Even if the residency requirement violated Dickson’s equality rights, Veale wrote, it would be “shielded” by another part of the Charter protecting Aboriginal and treaty rights.
Veale did, though, strike down the portion of the requirement that calls for elected councillors to move to settlement land within 14 days, declaring that it “arguably creates a disadvantage in that it imposes an arbitrary disenfranchisement… of a successful candidate who was unable to find housing or could not relocate in such a short time frame.”
He suspended the invalidity of the “within 14 days” part for 18 months “to permit the VGFN General Assembly to review the residency requirement to determine if they wish to amend it.”
In an emailed statement June 9, Vuntut Gwitchin Chief Dana Tizya-Tramm highlighted Veale’s finding the residency requirement does not discriminate against non-resident citizens but “ensures a role that respects rather than denigrates the rights of non-resident VGFN citizens.”

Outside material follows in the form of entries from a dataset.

-- ==== Sys2Proof/Laws/Ops.lean ====
section
/-! SUPPORT. What each lift of Machine/Ops.lean answers: one law for each, to be cited in place of unfolding it. -/
namespace Sys2Proof.Laws
open Sys2Proof.Machine

@[simp] theorem need_ok {ok : Bool} {f : Fault} {k : Out} (h : ok = true) : need ok f k = k := by simp [need, h]
@[simp] theorem need_no {ok : Bool} {f : Fault} {k : Out} (h : ok = false) : need ok f k = .fault f := by simp [need, h]
/-- Past a range check that holds. -/
theorem need_then {ok : Bool} {f : Fault} {k o : Out} (h : ok = true) (hk : k = o) : need ok f k = o := (need_ok h).trans hk
theorem need_some {ok : Bool} {f : Fault} {k : Out} {P : State → Prop} (h : ok = true) (hk : ∃ t, k = .next t ∧ P t) :
    ∃ t, need ok f k = .next t ∧ P t := by rw [need_ok h]; exact hk
theorem need_next {ok : Bool} {f : Fault} {k : Out} {t : State} (h : need ok f k = .next t) : ok = true ∧ k = .next t := by
  unfold need at h
  split at h
  · exact ⟨‹_›, h⟩
  · cases h
theorem need_not_refused {ok : Bool} {f : Fault} {k : Out} (h : ∀ r, k ≠ .refused r) : ∀ r, need ok f k ≠ .refused r := by
  intro r
  unfold need
  split
  · exact h r
  · simp

/-! ### The leaf -/
@[simp] theorem leafStep_on {f : Leaf → Leaf} {l : Leaf} (h : leafRuns l = true) : leafStep f l = f l := by simp [leafStep, h]
@[simp] theorem leafStep_off {f : Leaf → Leaf} {l : Leaf} (h : leafRuns l = false) : leafStep f l = l := by simp [leafStep, h]
theorem leafDo_eq (f : Leaf → Leaf) (s : State) : leafDo f s = .next { s with leaf := leafStep f s.leaf } := rfl
theorem leafDo_on {f : Leaf → Leaf} {s : State} (h : leafRuns s.leaf = true) : leafDo f s = .next { s with leaf := f s.leaf } := by
  simp [leafDo, h]
theorem leafDo_with {f : Leaf → Leaf} {s : State} (h : leafRuns s.leaf = true) : leafDo f s = .next (s.withLeaf (f s.leaf)) := leafDo_on h
theorem leafInput_on {f g : Leaf → Leaf} {s : State} (h : leafRuns s.leaf = true) : leafInput f g s = .next (s.withLeaf (f s.leaf)) := by
  simp [leafInput, leafAlways, h, State.withLeaf]
theorem leafInput_off {f g : Leaf → Leaf} {s : State} (h : leafRuns s.leaf = false) : leafInput f g s = .next (s.withLeaf (g s.leaf)) := by
  simp [leafInput, leafAlways, h, State.withLeaf]
theorem leafDo_off {f : Leaf → Leaf} {s : State} (h : leafRuns s.leaf = false) : leafDo f s = .next s := by simp [leafDo, h]

/-! ### The module and its channel -/
theorem boxDo_eq (f : Box → Box) (s : State) : boxDo f s = .next { s with box := f s.box } := rfl
theorem cardTake_chan (b : Box) : (cardTake b).chan = { b.chan with passQ := [] } := by
  unfold cardTake
  split <;> rfl
@[simp] theorem pumpBox_chan (b : Box) : (pumpBox b).chan = { b.chan with passQ := [] } := cardTake_chan _
/-- Nothing of the module changes but its card and since when its hot sleds are cool. -/
theorem pumpBox_mod (b : Box) : b.mod.carded (pumpBox b).mod := by
  unfold pumpBox cardTake Module.carded
  split <;> rfl
theorem carded_refl (m : Module) : m.carded m := rfl
theorem carded_trans {m n k : Module} (h : m.carded n) (g : n.carded k) : m.carded k := by
  unfold Module.carded at *
  exact (congrArg (fun x : Module => { x with card := m.card, cool := m.cool }) g).trans h
theorem chanStep_off {f : Chan → Chan} {b : Box} (h : chanPowered b.mod = false) : chanStep f b = b := by simp [chanStep, h]
theorem chanStep_chan {f : Chan → Chan} {b : Box} (h : chanPowered b.mod = true) :
    (chanStep f b).chan = { chanSettled (f b.chan) with passQ := [] } := by simp [chanStep, h]
theorem chanStep_mod {f : Chan → Chan} {b : Box} : b.mod.carded (chanStep f b).mod := by
  unfold chanStep
  split
  · exact pumpBox_mod { b with chan := chanSettled (f b.chan) }
  · rfl
theorem chanDo_off {f : Chan → Chan} {s : State} (h : chanPowered s.box.mod = false) : chanDo f s = .next s := by
  simp [chanDo, boxDo, chanStep_off h]
/-- Whatever a command does at the channel, the leaf, the queue and the module but for its card stay. -/
theorem chanDo_only (f : Chan → Chan) (s : State) : ∃ t, chanDo f s = .next t ∧ s.chanOnly t :=
  ⟨_, rfl, ⟨rfl, rfl⟩, chanStep_mod⟩
theorem chanDo_took {f : Chan → Chan} {s : State} (h : chanPowered s.box.mod = true) : ∃ t, chanDo f s = .next t ∧ s.chanTook f t :=
  ⟨_, rfl, ⟨⟨rfl, rfl⟩, chanStep_mod⟩, chanStep_chan h⟩
theorem linkDo_took {f : Chan → Chan} {s : State} (h : chanPowered s.box.mod = true) (hp : s.box.chan.start.phase ≠ 4) :
    ∃ t, linkDo f s = .next t ∧ s.chanTook f t := by
  obtain ⟨t, h1, h2, h3⟩ := chanDo_took (f := portLive f) h
  exact ⟨t, h1, h2, by rw [h3]; simp [portLive, hp]⟩

/-! ### What is settled after every command -/
@[simp] theorem injSettle_id {c : Chan} (h : c.inj.all (fun i => decide (i.left ≠ some 0)) = true) : injSettle c = c := by
  unfold injSettle
  rw [List.filter_eq_nil_iff.mpr]
  · rfl
  · intro i hi
    have := List.all_eq_true.mp h i hi
    simpa using this
@[simp] theorem unitSettle_id {c : Chan} (h : disabledUnits c.history = []) : unitSettle c = c := by
  unfold unitSettle
  split
  · rfl
  · rw [h]; rfl
/-- With nothing to settle, a command that leaves injections and history be leaves the channel as it makes it, but that its queues are judged. -/
theorem chanTook_ready {f : Chan → Chan} {s t : State} (h : s.chanReady) (hi : (f s.box.chan).inj = s.box.chan.inj)
    (hh : (f s.box.chan).history = s.box.chan.history) (k : s.chanTook f t) : t.box.chan = { satSettle (f s.box.chan) with passQ := [] } := by
  have h1 : injSettle (f s.box.chan) = f s.box.chan := injSettle_id (by rw [hi]; exact h.2.1)
  rw [k.2, chanSettled, h1, unitSettle_id (by rw [hh]; exact h.2.2)]

/-! ### Requests -/
/-- What has gone out on a session is still there. -/
def OutKept (c d : Card) : Prop := ∀ x ∈ c.sessions, ∃ y ∈ d.sessions, y.place = x.place ∧ ∀ m ∈ x.out, m ∈ y.out
theorem outKept_refl (c : Card) : OutKept c c := fun x hx => ⟨x, hx, rfl, fun _ h => h⟩
theorem outKept_trans {c d e : Card} (h : OutKept c d) (k : OutKept d e) : OutKept c e := by
  intro x hx
  obtain ⟨y, hy, p1, o1⟩ := h x hx
  obtain ⟨z, hz, p2, o2⟩ := k y hy
  exact ⟨z, hz, p2.trans p1, fun m hm => o2 m (o1 m hm)⟩
theorem outKept_map {c : Card} (f : Session → Session) (hp : ∀ x, (f x).place = x.place) (ho : ∀ x, ∀ m ∈ x.out, m ∈ (f x).out) :
    OutKept c { c with sessions := c.sessions.map f } :=
  fun x hx => ⟨f x, List.mem_map.mpr ⟨x, hx, rfl⟩, hp x, ho x⟩
theorem sessionSend_kept (now p : Nat) (m : MgmtMsg) (c : Card) : OutKept c (sessionSend now p m c) := by
  apply outKept_map <;> intro x
  · split <;> rfl
  · intro m hm
    split
    · exact List.mem_append_left _ hm
    · exact hm
/-- Whatever `deliver` answers goes out, and what has gone out stays. -/
theorem deliver_fold (now : Nat) (ca an : List MgmtAnswer) (l : List CardWait) : ∀ k : Card,
    OutKept k (l.foldl (fun (k : Card) w => match answerReady w ca an with
      | some a => sessionSend now w.place (answerMsg w.target w.repeat_ a) k
      | none => { k with waits := k.waits ++ [w] }) k) ∧
    ∀ w ∈ l, ∀ a, answerReady w ca an = some a → (∃ x ∈ k.sessions, x.place = w.place) →
      ∃ x ∈ (l.foldl (fun (k : Card) w => match answerReady w ca an with
        | some a => sessionSend now w.place (answerMsg w.target w.repeat_ a) k
        | none => { k with waits := k.waits ++ [w] }) k).sessions, x.place = w.place ∧ answerMsg w.target w.repeat_ a ∈ x.out := by
  induction l with
  | nil => exact fun k => ⟨outKept_refl k, fun w hw => absurd hw (List.not_mem_nil)⟩
  | cons v l ih =>
    intro k
    have hk : OutKept k (match answerReady v ca an with
      | some a => sessionSend now v.place (answerMsg v.target v.repeat_ a) k
      | none => { k with waits := k.waits ++ [v] }) := by
      split
      · exact sessionSend_kept _ _ _ _
      · exact outKept_refl _
    obtain ⟨i1, i2⟩ := ih (match answerReady v ca an with
      | some a => sessionSend now v.place (answerMsg v.target v.repeat_ a) k
      | none => { k with waits := k.waits ++ [v] })
    refine ⟨outKept_trans hk i1, ?_⟩
    intro w hw a ha hx
    obtain ⟨x, xm, xp⟩ := hx
    rcases List.mem_cons.mp hw with rfl | hw
    · obtain ⟨y, ym, yp, yo⟩ := i1 { x with out := x.out ++ [answerMsg w.target w.repeat_ a], lastAt := now } (by
        simp only [ha, sessionSend, sessionUpd]
        exact List.mem_map.mpr ⟨x, xm, by simp [xp]⟩)
      exact ⟨y, ym, yp.trans xp, yo _ (List.mem_append_right _ (List.mem_singleton.mpr rfl))⟩
    · obtain ⟨y, ym, yp, _⟩ := hk x xm
      exact i2 w hw a ha ⟨y, ym, yp.trans xp⟩
theorem teleOffer_place (tg st : Nat) (x : Session) (r : TeleRec) : (teleOffer tg st x r).place = x.place := by
  unfold teleOffer
  repeat (first | rfl | split)
theorem teleOffer_out (tg st : Nat) (x : Session) (r : TeleRec) : ∀ m ∈ x.out, m ∈ (teleOffer tg st x r).out := by
  intro m hm
  unfold teleOffer
  split
  · exact List.mem_append_left _ hm
  · repeat (first | exact hm | split)
theorem teleFold (tg st : Nat) (l : List TeleRec) : ∀ x : Session, (l.foldl (teleOffer tg st) x).place = x.place ∧
    ∀ m ∈ x.out, m ∈ (l.foldl (teleOffer tg st) x).out := by
  induction l with
  | nil => exact fun x => ⟨rfl, fun _ h => h⟩
  | cons r l ih =>
    intro x
    exact ⟨(ih _).1.trans (teleOffer_place tg st x r), fun m hm => (ih _).2 m (teleOffer_out tg st x r m hm)⟩
theorem teleSub_place (tg : Nat) (k : Tele) (x : Session) : (teleSub tg k x).place = x.place := by
  unfold teleSub
  split
  · rfl
  · exact (teleFold _ _ _ _).1
theorem teleSub_out (tg : Nat) (k : Tele) (x : Session) : ∀ m ∈ x.out, m ∈ (teleSub tg k x).out := by
  intro m hm
  unfold teleSub
  split
  · exact hm
  · exact (teleFold _ _ _ _).2 m hm
/-- What has gone out stays while the card takes answers and telemetry. -/
theorem pumpBox_kept (b : Box) : OutKept b.mod.card (pumpBox b).mod.card := by
  unfold pumpBox cardTake
  split
  · exact outKept_trans (deliver_fold _ _ _ _ { b.mod.card with waits := [] }).1
      (outKept_map _ (fun x => by rw [teleSub_place, teleSub_place]) (fun x m hm => teleSub_out _ _ _ m (teleSub_out _ _ _ m hm)))
  · exact outKept_refl _
/-- A waiting request whose answer stands is answered. -/
theorem pumpBox_answers (b : Box) (hc : b.mod.card.present = true) (w : CardWait) (hw : w ∈ b.mod.card.waits) (a : MgmtAnswer)
    (ha : answerReady w b.chan.answers b.mod.card.answers = some a) (hx : ∃ x ∈ b.mod.card.sessions, x.place = w.place) :
    ∃ x ∈ (pumpBox b).mod.card.sessions, x.place = w.place ∧ answerMsg w.target w.repeat_ a ∈ x.out := by
  unfold pumpBox cardTake
  rw [if_pos (show (coolSettle (boxClock b) b.mod).card.present = true from hc)]
  obtain ⟨x, xm, xp, xo⟩ := (deliver_fold (boxClock { b with mod := coolSettle (boxClock b) b.mod }) b.chan.answers b.mod.card.answers b.mod.card.waits
    { b.mod.card with waits := [] }).2 w hw a ha hx
  exact ⟨_, List.mem_map.mpr ⟨x, xm, rfl⟩, by rw [teleSub_place, teleSub_place]; exact xp, teleSub_out _ _ _ _ (teleSub_out _ _ _ _ xo)⟩
/-- The card with the session's clock started anew, and what the reply adds to it. -/
def askedCard (now ns p cmd id : Nat) (force : Bool) (r : Reply) (c0 : Card) : Card :=
  match r with
  | .held again => { c0 with waits := c0.waits ++ [{ place := p, target := 0, id := id, repeat_ := again }] }
  | .now st => answerNow now ns p 0 cmd id st force c0
theorem askChan_eq {p : Nat} {b : Box} (cmd id : Nat) (force : Bool) (run : Chan → Chan × Reply) (hp : chanPowered b.mod = true)
    (hc : b.mod.card.present = true) (hs : (sessionAt b.mod.card p).isSome) (hf : sessionFull p b.mod.card = false) :
    ∃ c0 : Card, c0.present = true ∧ (∃ y ∈ c0.sessions, y.place = p) ∧ askChan p cmd id force run b =
      pumpBox { chan := (run b.chan).1, mod := { b.mod with card := askedCard (boxClock b) (chanNs b.chan) p cmd id force (run b.chan).2 c0 } } := by
  obtain ⟨x, hx⟩ := Option.isSome_iff_exists.mp hs
  have hpl : x.place = p := by simpa using List.find?_some hx
  refine ⟨sessionUpd b.mod.card p (fun z => { z with lastAt := boxClock b }), hc,
    ⟨_, List.mem_map.mpr ⟨x, List.mem_of_find?_eq_some hx, rfl⟩, by simp [hpl]⟩, ?_⟩
  have hf' : sessionFull p (sessionUpd b.mod.card p (fun z => { z with lastAt := boxClock b })) = false := hf
  unfold askChan
  simp only
  rw [if_neg (by simp [hc]), hx]
  simp only
  rw [if_neg (by simp [hf']), if_neg (by simp [hp])]
  rfl
theorem askedCard_only (now ns p cmd id : Nat) (force : Bool) (r : Reply) (c0 : Card) : (askedCard now ns p cmd id force r c0).present = c0.present := by
  cases r <;> rfl
/-- A request of an open session is answered. -/
theorem askRow_asked {s : State} {p : Nat} (h : s.canAsk p) (cmd id : Nat) (force : Bool) (run : Chan → Chan × Reply) :
    ∃ t, askRow p cmd id force run s = .next t ∧ s.asked p cmd id run t := by
  obtain ⟨hp, hc, hs, hf⟩ := h
  obtain ⟨c0, hc0, ⟨y, ym, yp⟩, e⟩ := askChan_eq (b := s.box) cmd id force (fun c => let r := run c; (chanSettled r.1, r.2)) hp hc hs hf
  have e1 : askRow p cmd id force run s = .next { s with box := pumpBox { chan := chanSettled (run s.box.chan).1, mod := { s.box.mod with
      card := askedCard (boxClock s.box) (chanNs s.box.chan) p cmd id force (run s.box.chan).2 c0 } } } := by
    unfold askRow boxDo
    rw [e]
  refine ⟨_, e1, ⟨⟨⟨rfl, rfl⟩, ?_⟩, pumpBox_chan _⟩, ?_⟩
  · exact carded_trans (n := { s.box.mod with card := askedCard (boxClock s.box) (chanNs s.box.chan) p cmd id force (run s.box.chan).2 c0 }) rfl
      (pumpBox_mod { chan := chanSettled (run s.box.chan).1, mod := { s.box.mod with
        card := askedCard (boxClock s.box) (chanNs s.box.chan) p cmd id force (run s.box.chan).2 c0 } })
  · cases hr : (run s.box.chan).2 with
    | now st =>
      obtain ⟨z, zm, zp, zo⟩ := pumpBox_kept { chan := chanSettled (run s.box.chan).1, mod := { s.box.mod with
        card := askedCard (boxClock s.box) (chanNs s.box.chan) p cmd id force (.now st) c0 } } _ (List.mem_map.mpr ⟨y, ym, rfl⟩)
      rw [if_pos yp] at zp zo
      exact ⟨z, zm, zp.trans yp, _, zo _ (List.mem_append_right _ (List.mem_singleton.mpr rfl)), rfl, rfl, rfl, rfl, rfl⟩
    | held again =>
      intro a ha
      rw [pumpBox_chan] at ha
      obtain ⟨z, zm, zp, zo⟩ := pumpBox_answers { chan := chanSettled (run s.box.chan).1, mod := { s.box.mod with
        card := askedCard (boxClock s.box) (chanNs s.box.chan) p cmd id force (.held again) c0 } } hc0 { place := p, target := 0, id := id, repeat_ := again }
        (List.mem_append_right _ (List.mem_singleton.mpr rfl)) a (by simpa [answerReady] using ha) ⟨y, ym, yp⟩
      exact ⟨z, zm, zp, _, zo, rfl⟩

end Sys2Proof.Laws
end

“This is a significant finding that protects the residency requirement as a contemporary exercise of our inherent right to self-government and upholds the sacred relationship between our homelands and community governance that has been maintained under Vuntut Gwitchin law with the guidance of our Elders for millennia,” Tizya-Tramm wrote.
The decision, however, also raises “broader issues” about the Charter and its application to “the exercise of the inherent right to self-government.”
“These issues extend far beyond the scope of our residency requirement and are of regional and national significance … We are carefully reviewing the decision in its entirety and will be thoroughly considering all of our options before determining any next steps,” he said.
Dickson, in an email June 10, said she was “disappointed with some parts of the decision” but declined to comment further, explaining that she was still reviewing the document.